Whether physical or mental, health conditions affect employees in variety of different industries and professions. And the longer an individual stays off work, the more likely they might be to develop a psychological barrier about going back.

If you’re about to return to work after a longer period of sick leave, try the following steps to make it more manageable.

1. Listen to specialist advice

Firstly, only commit to returning to work once you’ve received the official go-ahead. Whether it’s from your doctor, physiotherapist, or another allied health professional, it’s important that you only return to work once you’re ready.

Get in touch with your company HR department, where appropriate, to make sure you’ve got a specific date in mind for your return. If you’re feeling anxious or worried about going back, it could be a good idea to seek some counselling.

In the aftermath of a particularly traumatic injury, consulting personal injury lawyers could take the weight off your shoulders when it comes to organising your return to work.
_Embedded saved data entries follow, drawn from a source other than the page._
-- ==== Sys2Proof/Machine/TandemCmds.lean ====
section
/-! DEFINITION. Meanings of the tandem commands (R486 to R504). A frame command gives a frame received on the tandem link; `good` says that its
CRC passes and its TYPE is known. -/
namespace Sys2Proof.Machine

/-! ### TANDEM ring (R500 to R504) -/

/-- TDM_ATTACH. -/
def execTdmAttach (ring : Nat) (s : State) : Host.Outcome State Fault Refusal := onHub ring 32 (tdmAttach ring) s

/-- TDM_DETACH. -/
def execTdmDetach (ring : Nat) (s : State) : Host.Outcome State Fault Refusal := onHub ring 32 (tdmDetach ring) s

/-- TDM_YIELD. -/
def execTdmYield (ring : Nat) (s : State) : Host.Outcome State Fault Refusal := onHub ring 32 (tdmYield ring) s

/-- TDM_BUFFER: an event that waits goes into it at once. -/
def execTdmBuffer (ring : Nat) (s : State) : Host.Outcome State Fault Refusal := onHub ring 32 (fun d => tdmDrain 17 (waitDesc ring 0xD3 d)) s

/-! ### Heartbeats (R492, R493, R498) -/

/-- HEARTBEAT_SLOT; `readback`: TDM_HB went low and high again with the pulse. -/
def execHeartbeatSlot (readback : Bool) (s : State) : Host.Outcome State Fault Refusal := run (heartbeatSlot readback) s

/-- HEARTBEAT. -/
def execHeartbeat (good : Bool) (_slotTime flags number last : Nat) (s : State) : Host.Outcome State Fault Refusal :=
  run (tdmFrameIn good (heartbeat flags number last)) s

/-- HEARTBEAT_PULSE. -/
def execHeartbeatPulse (s : State) : Host.Outcome State Fault Refusal := run heartbeatPulse s

/-- PARTNER_PERIOD_END. -/
def execPartnerPeriodEnd (s : State) : Host.Outcome State Fault Refusal := run partnerPeriodEnd s

/-- POST_WAKE_PULSE. -/
def execPostWakePulse (s : State) : Host.Outcome State Fault Refusal := run postWakePulse s

/-! ### Shadowing (R489, R494) -/

/-- DIGEST. -/
def execDigest (good : Bool) (start digest : Nat) (s : State) : Host.Outcome State Fault Refusal := run (tdmFrameIn good (digestIn start digest)) s

/-- TANDEM_FEED. -/
def execTandemFeed (good : Bool) (events : List TdmFeed) (s : State) : Host.Outcome State Fault Refusal :=
  run (tdmFrameIn good (tandemFeed events)) s

/-- LOOPSTATE. -/
def execLoopstate (good : Bool) (loops : List TdmLoop) (s : State) : Host.Outcome State Fault Refusal := run (tdmFrameIn good (loopState loops)) s

/-- WBDONE. -/
def execWbdone (good : Bool) (tileE tileN : Int) (cycle : Nat) (s : State) : Host.Outcome State Fault Refusal :=
  run (tdmFrameIn good (wbDone tileE tileN cycle)) s

/-! ### Takeover and yield (R495 to R500) -/

/-- OUTPUTS_QUIET. -/
def execOutputsQuiet (s : State) : Host.Outcome State Fault Refusal := run outputsQuiet s

/-- QUIET_TIMEOUT at a cassette, numbered over the spokes (R496); one the part lacks reads nothing. -/
def execQuietTimeout (cas : Nat) (s : State) : Host.Outcome State Fault Refusal :=
  onHub cas 56 (fun d => whenD (decide (cas < 8 * nSpokes d)) (quietTimeout cas) d) s

/-- YIELD. -/
def execYield (good : Bool) (_start _cause : Nat) (s : State) : Host.Outcome State Fault Refusal := run (tdmFrameIn good yieldIn) s

/-- YIELD_TIMEOUT. -/
def execYieldTimeout (s : State) : Host.Outcome State Fault Refusal := run yieldTimeout s

/-- FOREIGN_DRIVE at a cassette, numbered over the spokes. -/
def execForeignDrive (cas : Nat) (s : State) : Host.Outcome State Fault Refusal :=
  onHub cas 56 (fun d => whenD (decide (cas < 8 * nSpokes d)) (foreignDrive cas) d) s

/-! ### Attach and detach (R490, R501 to R503) -/

/-- ATTACH. -/
def execAttach (good : Bool) (data : TdmAttach) (s : State) : Host.Outcome State Fault Refusal := run (tdmFrameIn good (attachIn data)) s

/-- ATTACH_FRAME_SEND. -/
def execAttachFrameSend (s : State) : Host.Outcome State Fault Refusal := run attachFrameSend s

/-- ATTACH_TIMEOUT. -/
def execAttachTimeout (s : State) : Host.Outcome State Fault Refusal := run attachTimeout s

/-- XFER. -/
def execXfer (good : Bool) (block : Nat) (last : Bool) (data : List XferItem) (s : State) : Host.Outcome State Fault Refusal :=
  run (tdmFrameIn good (xferIn block last data)) s

/-- XFER_ACK. -/
def execXferAck (good : Bool) (block : Nat) (s : State) : Host.Outcome State Fault Refusal := run (tdmFrameIn good (xferAck block)) s

/-- XFER_RESEND. -/
def execXferResend (s : State) : Host.Outcome State Fault Refusal := run xferResend s

/-- DETACH. -/
def execDetach (good : Bool) (start : Nat) (s : State) : Host.Outcome State Fault Refusal := run (tdmFrameIn good (detachIn start)) s

/-- TANDEM_LINK_DOWN. -/
def execTandemLinkDown (s : State) : Host.Outcome State Fault Refusal := run tandemLinkDown s

/-- TANDEM_LINK_DOWN_TIMEOUT. -/
def execTandemLinkDownTimeout (s : State) : Host.Outcome State Fault Refusal := run tandemDownTimeout s

end Sys2Proof.Machine
end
2. Remember: Preparation is key

If you have a strong team dynamic at work, why not meet one or more of your colleagues for coffee before you go back? You’ll then be able to catch up on any important news or changes you’ve missed – in an informal, low-pressure setting.

However, don’t try to do everything all at once: if you’re finding it overwhelming, you might choose to go back part-time or just work half days instead. Try to recognise tasks that feel harder, take longer, or that simply aren’t achievable anymore.

3. Ease back into routine

You’ll need to settle back into your routine before you start working again. For example, if your sleeping schedule has changed, for example, you could try to start sleeping a little bit earlier before your working week recommences.

However, try not to check your emails or think about your work tasks while you’re still recovering. To keep your mind busy, you could choose to play board games with family, keep a journal, or start learning a new language.

4. Seek help when you need it

Lastly, don’t be afraid to ask for support from your colleagues, especially if you’re struggling. Discuss any confidential issues with your HR or management team to get appropriate support quickly.

It’s crucial for your confidence to feel as though you’re making gradual progress and not struggling or failing. If you start to feel weighed down quickly after returning to work, try to remember that rest and recovery are critical.

Work might help you feel optimistic but going back too soon can be damaging later on – so always prioritise your long-term health.